В Изином семействе обнаружилась пропажа. За тридцатку он даже подзатыльник не получил. Разговоры разговаривали. Лейнбогены меня искренне интересуют. Владимир Германович среди наших фуражек носит берет. Здоровается с каждым, даже незнакомым. Мадам делает голубой маникюр и – сказала мама – красит ресницы. Я думал, маникюр может быть только красным. Мадам одевала фильдеперсовые чулки. Ноги казались длинней. Изя изъяснил, родители микробиологи. Таинственно.

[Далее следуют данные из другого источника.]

/-! ### Receiving: checks 5 to 8 of R106. Offsets count from the byte after the sync pattern. -/

/-- Which presence flags a kind allows (R114). -/
def flagsAgree (k : StreamKind) (more echo check : Bool) : Bool :=
  match k with
  | .found => !more && !echo && !check
  | .join => !check
  | .loading => !check
  | .member => echo && check
  | .ready => echo && check
  | .leave => echo && check

/-- One operation entry of 8 bytes, none when it fails its checks (R113). -/
def parseEntry (l : List Byte) : Option Request :=
  let b := byteAt l 0
  if b.getLsbD 3 || b.getLsbD 6 || b.getLsbD 7 then none
  else formRequest (b.toNat % 8) (b.toNat / 16 % 4) (byteAt l 1) (word16At l 2) (word16At l 4) (word16At l 6)

/-- The operation entries of a MEMBER frame, none when any fails (R113). -/
def parseEntries : Nat → List Byte → Option (List Request)
  | 0, _ => some []
  | n + 1, l =>
    match parseEntry (l.take 8), parseEntries n (l.drop 8) with
    | some q, some qs => some (q :: qs)
    | _, _ => none

/-- A stream frame of kind `k` from its bytes after the sync pattern and before the frame check (R112 to R114). -/
def parseStream (n : Nat) (k : StreamKind) (l : List Byte) (check : Word32) : Option StreamFrame :=
  let flags := byteAt l 2
  let more := flags.getLsbD 0
  let echoOn := flags.getLsbD 1
  let checkOn := flags.getLsbD 2
  let sender := (byteAt l 3).toNat
  let rotation := word32At l 4
  let echoSender := (byteAt l 12).toNat
  let wanted := (byteAt l 21).toNat
  let count := (byteAt l 22).toNat
  if flags.toNat / 8 ≠ 0 || !flagsAgree k more echoOn checkOn then none
  else if l.length ≠ 23 + 8 * count then none
  else if n ≤ sender || (decide (k = .found) && decide (rotation ≠ 0)) || (echoOn && decide (n ≤ echoSender))
      || (decide (k = .loading) && decide (Config.snapshotItems < wanted)) || decide (Config.maxOps < count)
      || (decide (k ≠ .member) && decide (count ≠ 0)) then none
  else match parseEntries count (l.drop 23) with
    | none => none
    | some ops => some
      { kind := k
        sender := sender
        rotation := rotation
        moreFollows := more
        echo := if echoOn then some ⟨⟨word32At l 8, echoSender⟩, word32At l 13⟩ else none
        streamCheck := if checkOn then some (word32At l 17) else none
        wanted := if k = .loading then wanted else 0
        ops := ops
        check := check }

/-- A roster entry of 10 bytes (R116). -/
def parseRosterEntry (n : Nat) (l : List Byte) : Option RosterEntry :=
  if byteAt l 0 = 0 then some .vacant
  else if byteAt l 0 = 1 then
    if (byteAt l 9).toNat < n then some (.joining (word32At l 5) (byteAt l 9).toNat) else none
  else if byteAt l 0 = 2 then some (.member (word32At l 1))
  else none

/-- A run of roster entries. -/
def parseRosterEntries (n : Nat) : Nat → List Byte → Option (List RosterEntry)
  | 0, _ => some []
  | k + 1, l =>
    match parseRosterEntry n (l.take 10), parseRosterEntries n k (l.drop 10) with
    | some e, some es => some (e :: es)
    | _, _ => none

/-- The roster item at the head of a byte string, with the bytes behind it; its entry count equals N (R116). -/
def parseRosterItem (n : Nat) (l : List Byte) : Option (SnapItem × List Byte) :=
  if l.length < 18 + 10 * n || (byteAt l 0).toNat ≠ n || n ≤ (byteAt l 13).toNat then none
  else match parseRosterEntries n n (l.drop 18) with
    | none => none
    | some es => some
      (.roster ⟨word32At l 1, word32At l 5, ⟨⟨word32At l 9, (byteAt l 13).toNat⟩, word32At l 14⟩, es⟩,
        l.drop (18 + 10 * n))

/-- A claim of 9 bytes with its state (R116). Bits 7 to 5 of its status are not read (log 19). -/
def parseClaim (n : Nat) (l : List Byte) : Option (ClaimState × Claim) :=
  let station := (byteAt l 0).toNat
  let status := byteAt l 1
  match (if status.toNat % 4 = 1 then some ClaimState.holding
      else if status.toNat % 4 = 2 then some ClaimState.waiting else none), modeOf (status.toNat / 4 % 4) with
  | some st, some mode =>
    if n ≤ station || decide (Config.maxLease < (word16At l 3).toNat) then none
    else some (st, ⟨station, mode, byteAt l 2, word16At l 3, if status.getLsbD 4 then none else some (word32At l 5)⟩)
  | _, _ => none

/-- A run of claims. -/
def parseClaims (n : Nat) : Nat → List Byte → Option (List (ClaimState × Claim))
  | 0, _ => some []
  | k + 1, l =>
    match parseClaim n (l.take 9), parseClaims n k (l.drop 9) with
    | some c, some cs => some (c :: cs)
    | _, _ => none

/-- No HOLDING claim stands after a WAITING one (R116). -/
def holdersFirst : List (ClaimState × Claim) → Bool
  | [] => true
  | (.holding, _) :: rest => holdersFirst rest
  | (.waiting, _) :: rest => rest.all (fun c => c.1 == .waiting) && holdersFirst rest

/-- The claims of one state. -/
def claimsIn (st : ClaimState) (cs : List (ClaimState × Claim)) : List Claim :=
  (cs.filter (fun c => c.1 == st)).map (·.2)

/-- The record item at the head of a byte string, with the bytes behind it (R116). -/
def parseRecordItem (n : Nat) (l : List Byte) : Option (SnapItem × List Byte) :=
  let count := (byteAt l 2).toNat
  if l.length < 3 + 9 * count || word16At l 0 = 0 || decide (count = 0) || decide (n < count) then none
  else match parseClaims n count (l.drop 3) with
    | none => none
    | some cs =>
      if decide (cs.map (·.2.station)).Nodup && holdersFirst cs then
        some (.record ⟨word16At l 0, claimsIn .holding cs, claimsIn .waiting cs⟩, l.drop (3 + 9 * count))
      else none

/-- `k` items from index `i`, filling the byte string exactly (R115). Item 0 is the roster item. -/
def parseItems (n : Nat) : Nat → Nat → List Byte → Option (List SnapItem)
  | _, 0, l => if l = [] then some [] else none
  | i, k + 1, l =>
    match (if i = 0 then parseRosterItem n l else parseRecordItem n l) with
    | none => none
    | some (it, rest) => (parseItems n (i + 1) k rest).map (it :: ·)

/-- A transfer frame from its bytes after the sync pattern and before the frame check (R115). -/
def parseTransfer (n : Nat) (l : List Byte) (check : Word32) : Option TransferFrame :=
  let flags := byteAt l 2
  let sender := (byteAt l 3).toNat
  let joiner := (byteAt l 4).toNat
  let first := (byteAt l 13).toNat
  let count := (byteAt l 14).toNat
  let total := (byteAt l 15).toNat
  if flags.toNat / 2 ≠ 0 then none
  else if n ≤ sender || n ≤ joiner || joiner = sender || Config.snapshotItems ≤ first || count = 0
      || Config.itemsPerTransfer < count || total = 0 || Config.snapshotItems < total || total < first + count then none
  else match parseItems n first count (l.drop 16) with
    | none => none
    | some items => some
      { sender := sender, moreFollows := flags.getLsbD 0, joiner := joiner, snapRotation := word32At l 5,
        donorRotation := word32At l 9, first := first, total := total, items := items, check := check }

/-- A frame whose frame check and profile hold, by checks 5 to 8 of R106. -/
def parseFrame (n : Nat) (l : List Byte) (check : Word32) : Option Frame :=
  if byteAt l 1 = 7 then (parseTransfer n l check).map .transfer
  else match streamKindOf (byteAt l 1) with
    | none => none
    | some k => (parseStream n k l check).map .stream

/-- The sender of a frame. -/
def Frame.sender : Frame → Nat
  | .stream f => f.sender
  | .transfer t => t.sender

/-- What LIF makes of an item: a valid frame, or a fault, which with the profile mismatch and the duplicate sender
may also be reported (R106 to R108). -/
inductive Heard where
  /-- a valid stream frame -/
  | stream (f : StreamFrame)
  /-- a valid transfer frame -/
  | transfer (t : TransferFrame)
  /-- a fault -/
  | fault
  /-- a fault by check 4, with the profile received -/
  | profile (p : Byte)
  /-- a fault by check 9 -/
  | duplicate
deriving DecidableEq, Repr

/-- The valid item of a frame. -/
def Heard.ofFrame : Frame → Heard
  | .stream f => .stream f
  | .transfer t => .transfer t

/-- The nine checks of R106 over the bytes of an item, in their order: `profile` is the station's own, `n` the station
count, `number` its own number, `own` whether it transmitted during the item. -/
def classifyBytes (profile : Byte) (n number : Nat) (own : Bool) (bytes : List Byte) : Heard :=
  let l := (bytes.drop 2).take (bytes.length - 6)
  let check := word32At bytes (bytes.length - 4)
  if bytes.length < Config.shortestFrame then .fault
  else if bytes.take 2 ≠ syncBytes then .fault
  else if check ≠ crc l then .fault
  else if byteAt l 0 ≠ profile then .profile (byteAt l 0)
  else match parseFrame n l check with
    | none => .fault
    | some f => if f.sender = number && !own then .duplicate else Heard.ofFrame f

Постепенно кончились дворовые игры. Уединившись с Изей, говорили о серьезном окружающем мире. Несколько лет назад объявилась Еврейская автономная область на Дальнем Востоке, пятнышко на карте России. Приглашали добровольцев переселенцев. Владимир Генрихович, Мадам и Изя уехали в Биробиджан. Микробиологи там без надобности. Поселили временно в деревне на берегу Амура, определив в рыболовецкую бригаду. Амурский осетр, белуга, горбуша.

Школа в бревенчатом доме. Ребята местные, ни понимания, ни друзей. Каждый день после уроков Изя шел на почту. В лесу было пасмурно и страшно. Не потерять бы узкой тропки. Номер поселковой почты 87. Ночью снилась упавшая набок восьмерка и семерка как виселица. – Проживу 87 лет – рассказывал Изя. – Или 8+7=15. Всего? Отец Изи ждал письма из Москвы. Полтора года прожили на Дальнем Востоке.

Я слушал напряженно. Будто в резиновых сапогах выше колен вхожу в амурскую воду. Вот я на свадьбе. Конечно, фаршированная рыба. Невесте подают рыбью голову. Гости ждут. Если быстро вычистит вилкой и съест, станет хозяйкой семьи, детей нарожает.

Я будто жил на третьем этаже за черной дощечкой «В. Г. Лейнбоген». В реальности одну комнату занимали дядя Толя и тетя Аграфена, или Граня. Толя в гражданскую войну командовал красной полуротой. Тихий регулярный алкоголик. В регулярные дни приглашал Владимира Генриховича выпить, и обижался отказом. Тетя Граня высока и толста, не помещается в туалете и дверь не закрывает.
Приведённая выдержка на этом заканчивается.